Михаил хотел то ли кричать, то ли смеяться. В груди безудержно горело, и он выдыхал в такт бегу, и вновь и вновь — раскаты яростные над головой, вспышки и мерцания, потоки сил, удары и отражения, он тоже сражался, не за Олю, не за NOTE, не за лиф даже — за себя, но не из трусости, не из желания похвалиться или себя испытать, ведь он давно знал, кто и что он…
Ха-а-а, как всё, оказывается, просто. Если хочешь вызвать бурю — просто явись в открытое поле без зонта.
«Пошёл ты к чёрту, Лекторий. Правила этого мира пишем мы, — подумал Михаил, врываясь в лабораторию и тут же слыша звук наводимого ствола. — Так всегда было и всегда будет».
Задачей Йорека была не битва. Хоть он и умел сражаться, умел, как мало кто ещё умеет, он не причислялся к боевому отряду и вообще предпочитал напрямую в драки не лезть. Порой было не избежать передряг, особенно когда дело касалось необходимости посетить нейтралов, но обычно он сторонился стычек — прекрасно помнил, кто он сам такой. Однако теперь… теперь всё было ещё более странным.
Потому что он не сражался против нейтралов и не обходил их стороной. Он был с ними наравне. Так, как когда-то уже случалось. Йорек нырнул в пустоту, привычно растворяясь в каждом элементе, и, оглядываясь, видел ручейками стекавшиеся стайки беспризорников, давно забывших кодексы чести — они пришли сюда, отчего-то их было много, и некоторых он помнил, а некоторые помнили его. Почему нейтралы пришли? Они же не суются без повода! Но вот они были тут — люди с горящими глазами, голодными усмешками, готовыми впиться в тёплые артерии, ненавистью ко всему и себе, и Йорек — бывший такой же, он тоже был одним из их числа. Но он не врал, что мотивов их не мог уловить; здесь были самые разные группировки — почему они пришли? Что их сподвигло?!
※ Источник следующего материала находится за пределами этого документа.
-- ==== Sys2Proof/Machine/Channel.lean ====
section
/-! DEFINITION. Channels: CHPUSH, CHCOMMIT, CHPOP, CHFLUSH, visibility, delayed posts and the channel record (R263 to R276, R306, R524). -/

namespace Sys2Proof.Machine

/-- A channel that a context may use in a role: declared, and the context's task is the one the declaration names. -/
def chanRole (s : State) (w : Who) (ch : ChanName) (role : ChanEntry → Nat) : Bool :=
  match chanDecl s (chanKey ch) with
  | none => false
  | some e => decide (role e = taskId s w) && ch.wf

/-- The declaration of a channel that is known to be declared. -/
def declOf (s : State) (k : Nat) : ChanEntry := (chanDecl s k).getD ⟨0, 0, 1, 64, 0, 0, 0, 0, 0, 0, 0⟩

/-- CHPUSH: one credit asked of EMPTY (R266, R306). -/
def execChpush (w : Who) (d : Reg) (ch : ChanName) (s : State) : Res :=
  issueWhen s w [] [d] (chanRole s w ch (·.prodTask)) (semRoom s w (declOf s (chanKey ch)).emptySem) (fun s =>
    sendSem (waitFor s w (.push d (chanKey ch))) (semMsg s w (taskId s w) (declOf s (chanKey ch)).emptySem 1 .push))

/-- A credit has come back: CHPUSH reserves the next slot and returns its address (R266). -/
def execChpushGrant (w : Who) (s : State) : Res :=
  match (ctxOf s w).wait, grantFor s w [.push] with
  | .push d k, some g =>
    .next (rput (chanEvent (endWait (dropGrant s g) w) k .reserve) w d (BitVec.ofNat 32 (slotAddr (declOf s k) (chanOf s k).next)) 1)
  | _, _ => .next s

/-- A commit or rewind sent to its channel (R268). -/
def sendCommit (s : State) (w : Who) (k : Nat) (rewind : Bool) (len : Nat) : State :=
  modChan s k (fun c => { c with commits := c.commits ++ [⟨rewind, len, s.now + travel (quadOf w.lf) (quadOf (declOf s k).consumer)⟩] })

/-- A commit finds room in the crossing queue to its channel, if it has to cross (R268, R277). -/
def commitRoom (s : State) (w : Who) (ch : ChanName) : Bool := crossRoom s (quadOf w.lf) (quadOf (declOf s (chanKey ch)).consumer)

/-- A packet length that a channel takes (R268). -/
def commitLenOk (e : ChanEntry) (n : Nat) : Bool := decide (n % 4 = 0) && decide (4 ≤ n) && decide (n ≤ e.slotBytes)

/-- CHCOMMIT L (R268, R306). -/
def execChcommit (w : Who) (a : Reg) (ch : ChanName) (s : State) : Res :=
  issueWhen s w [a] [] (chanRole s w ch (·.prodTask) && commitLenOk (declOf s (chanKey ch)) (rget s w a).toNat) (commitRoom s w ch) (fun s =>
    sendCommit (advance s w 1) w (chanKey ch) false (rget s w a).toNat)

/-- CHCOMMIT REWIND (R269, R306). -/
def execChcommitRewind (w : Who) (ch : ChanName) (s : State) : Res :=
  issueWhen s w [] [] (chanRole s w ch (·.prodTask)) (commitRoom s w ch) (fun s => sendCommit (advance s w 1) w (chanKey ch) true 0)

/-- A commit or rewind reaches its channel after its travel time, in the order they were issued (R268, R269). -/
def execCommitArrival (ch : ChanName) (s : State) : Res :=
  let k := chanKey ch
  match chanDecl s k, (chanOf s k).commits with
  | some e, m :: r =>
    whenever (decide (m.arrive ≤ s.now)) s
      (let c := chanOf s k
       chanEvent (modChan s k (fun c => { c with commits := r })) k
         (if m.rewind then .rewind (producerFlight s c e (slotsOf e (c.res.map (·.n)))) else .commit m.len))
  | _, _ => .next s

/-- What the ended producer had in flight is over, or the producer has not ended (R276). -/
def holdOver (s : State) (c : Chan) : Bool := !c.prodEnded || (c.commits.isEmpty && (c.prodHold.map (flightDone s)).getD true)

/-- The oldest reservation was committed and filled in an earlier cycle than `now` (R268). -/
def headFilled (c : Chan) (now : Nat) : Bool :=
  match c.res with
  | [] => false
  | r :: _ =>
    match r.len with
    | none => false
    | some l => decide (l ≤ r.fill) && decide (r.lastAt < now)

/-- A packet becomes visible in order of reservation, and posts 1 on FULL from the consumer's facet (R268). -/
def execPacketVisible (ch : ChanName) (s : State) : Res :=
  let k := chanKey ch
  match chanDecl s k with
  | none => .next s
  | some e => whenever (headFilled (chanOf s k) s.now && holdOver s (chanOf s k)) s (chanPost (chanEvent s k .visible) e.consumer e.fullSem 1)

/-- CHPOP ACQUIRE: waits as an SWAIT of 1 on FULL would; faulting in a sink (R270, R276, R306). -/
def execChpopAcquire (w : Who) (d b : Reg) (ch : ChanName) (s : State) : Res :=
  issue s w [] [d, b] (chanRole s w ch (·.consTask) && decide (b ≠ d) && decide (b ≠ 0#5) && decide (d ≠ 0#5) && !(chanOf s (chanKey ch)).sink)
    (fun s => sendSem (waitFor s w (.acquire d b (chanKey ch))) (semMsg s w (taskId s w) (declOf s (chanKey ch)).fullSem 1 .acquire))

/-- A packet is granted: its address and length are returned (R270). Where a flush has voided it since the grant was sent, the spec names no address, and both are free values. -/
def execPacketAcquired (w : Who) (s : State) : Res :=
  match (ctxOf s w).wait, grantFor s w [.acquire] with
  | .acquire d b k, some g =>
    let t := endWait (dropGrant s g) w
    match (chanOf s k).visible with
    | [] => .next (rput (rput (drawn (drawn t)) w d (Config.freeWord s.free) 1) w b (Config.freeWord (s.free + 1)) 1)
    | p :: _ =>
      .next (rput (rput (chanEvent t k .acquire) w d (BitVec.ofNat 32 (slotAddr (declOf s k) p.1)) 1) w b (BitVec.ofNat 32 p.2) 1)
  | _, _ => .next s

/-- CHPOP RELEASE: the oldest acquired packet given back, its credit owed once the consumer's reads from its slot are over (R271). -/
def execChpopRelease (w : Who) (ch : ChanName) (s : State) : Res :=
  issue s w [] [] (chanRole s w ch (·.consTask)) (fun s =>
    let e := declOf s (chanKey ch)
    let f := flightAt s w false e.consumer (slotsOf e (((chanOf s (chanKey ch)).acquired.take 1).map (·.1)))
    chanEvent (advance s w 1) (chanKey ch) (.release f))

/-- CHFLUSH, by the producer task or the consumer task, at once (R272, R306). -/
def execChflush (w : Who) (ch : ChanName) (s : State) : Res :=
  issue s w [] [] (chanRole s w ch (·.prodTask) || chanRole s w ch (·.consTask)) (fun s =>
    let e := declOf s (chanKey ch)
    chanFlush (advance s w 1) e (chanKey ch) (bankFlight s e))

/-- A channel has a delayed post whose accesses are over. -/
def deferredDue (s : State) (c : Chan) : Option Nat := firstIdx (fun d => flightDone s d.flight) c.deferred

/-- The oldest reservation has not been filled. -/
def headUnfilled (c : Chan) : Bool :=
  match c.res with
  | [] => false
  | r :: _ => decide (r.fill < r.len.getD (r.fill + 1))

/-- The committed reservations of an ended producer that its writes have left unfilled are voided, and their credits return (R276). -/
def unfilledGone (s : State) (c : Chan) : Bool := c.prodEnded && holdOver s c && headUnfilled c

/-- A delayed post on EMPTY, or its restoring, is made once the accesses it waits for are over (R524); so are the credits of the reservations that R276 voids. -/
def execDeferredEmptyPost (ch : ChanName) (s : State) : Res :=
  let k := chanKey ch
  let c := chanOf s k
  match chanDecl s k with
  | none => .next s
  | some e =>
    match deferredDue s c with
    | some i =>
      let n := match c.deferred[i]? with
        | some d => if d.restore then 2 * e.slots else d.n
        | none => 0
      .next (chanPost (modChan s k (fun c => { c with deferred := dropAt c.deferred i })) e.consumer e.emptySem n)
    | none =>
      whenever (unfilledGone s c) s
        (let t := chanEvent s k .voidRest
         if c.sink then t else chanPost t e.consumer e.emptySem c.res.length)

/-- The channel record (Table 09-4). -/
def recordBytes (s : State) (e : ChanEntry) (c : Chan) : List Byte :=
  leBytes 4 c.pushed ++ leBytes 4 c.committed ++ leBytes 4 c.nacquired ++ leBytes 4 c.released
    ++ leBytes 2 (semOf s e.emptySem).count ++ leBytes 2 (semOf s e.fullSem).count ++ leBytes 2 c.flushes ++ leBytes 2 c.rewinds
    ++ leBytes 2 c.void ++ leBytes 1 (if c.sink then 1 else 0) ++ leBytes 1 0 ++ leBytes 4 c.lastLen ++ List.replicate 32 0#8

/-- The record rewritten, as one line write, after a change to it (R275). -/
def execChannelRecordRewrite (ch : ChanName) (s : State) : Res :=
  let k := chanKey ch
  match chanDecl s k with
  | none => .next s
  | some e =>
    let c := chanOf s k
    whenever c.dirty s
      (fmemPut { s with chans := mapPut s.chans k { c with dirty := false } } (physOf s e.consumer) (laidAt e.record (recordBytes s e c)))

end Sys2Proof.Machine
end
— Йорек! — позвал с хриплым весельем кто-то.
— Йорек, — протянул другой.
— Йорек? — прошептал третий.
Они помнили его, а он помнил их. Разный сброд, отбросы общества, неформалы, гики и уроды, аморалы, бандиты и преступники, воры, дворовые хулиганы и бездомные. Вся грязь городских окраин, умноженная на разрушающие способности и отсутствие самоконтроля. Целый стаи с чёткими иерархиями и расстановкой приоритетов, на одну битву заключившие договор не нападать друг на друга. Насколько сильным должен быть толчок, вызвавший в них такую ярость? Что Лекторий сделал им всего за день, что они хлынули волной?
Юноша не наклонился, когда в него выстрелили, и не отшатнулся в сторону; прошла насквозь пуля, не оцарапав кожу, рёбра не задев; Йорек прыгнул вперёд, в кошачьем скачке выхватывая один из ножей — одного меткого удара в сухожилие достаточно, чтобы рука безвольно обвисла, второй удар пришёлся на горло. Хлынувшая кровь не запачкала Йорека, вновь ставшего прозрачным — он использовал странность сразу, быстро управляясь с её состоянием. Враг повалился на колени, свободной рукой пытаясь пережать рану; Йореку хватило толкнуть его в спину, чтобы тут же помчаться дальше. Один.
В современном обществе убийство — это плохо, да? Вот только Йорек себя к обществу не относил. Его приоритеты были иными, и убийство чем-то неправильным он не считал. Сейчас, по крайней мере. Он не стал бы убивать кого-то просто так, но ведь здесь идёт сражение, это — враги; Йорек не останавливался в раздумьях над ценностью их жизней. Он пришёл спасать, спасать через сражение — ладно, он будет бороться. Это не трудно, если семь лет не замирал в передышках между всплесками крови.
Почему пришли нейтралы?..
Они занимались защитой, защитой, грамотно выстроенной, отличной, надёжной. Йорек скользнул через все барьеры — странности тоже не были ему границами. Йорек, первый из всех, прорвался за линию обороны, призрачным обликом мелькнув в отражениях неба. Оно раскрывалось хлопковыми облаками, грозя первым за осень снегопадом, но кому что — а Йорек торопился внутрь. Первый этаж его сразу встретил огнестрелом; Йорек нырнул в первое же помещение, зорко оглядываясь.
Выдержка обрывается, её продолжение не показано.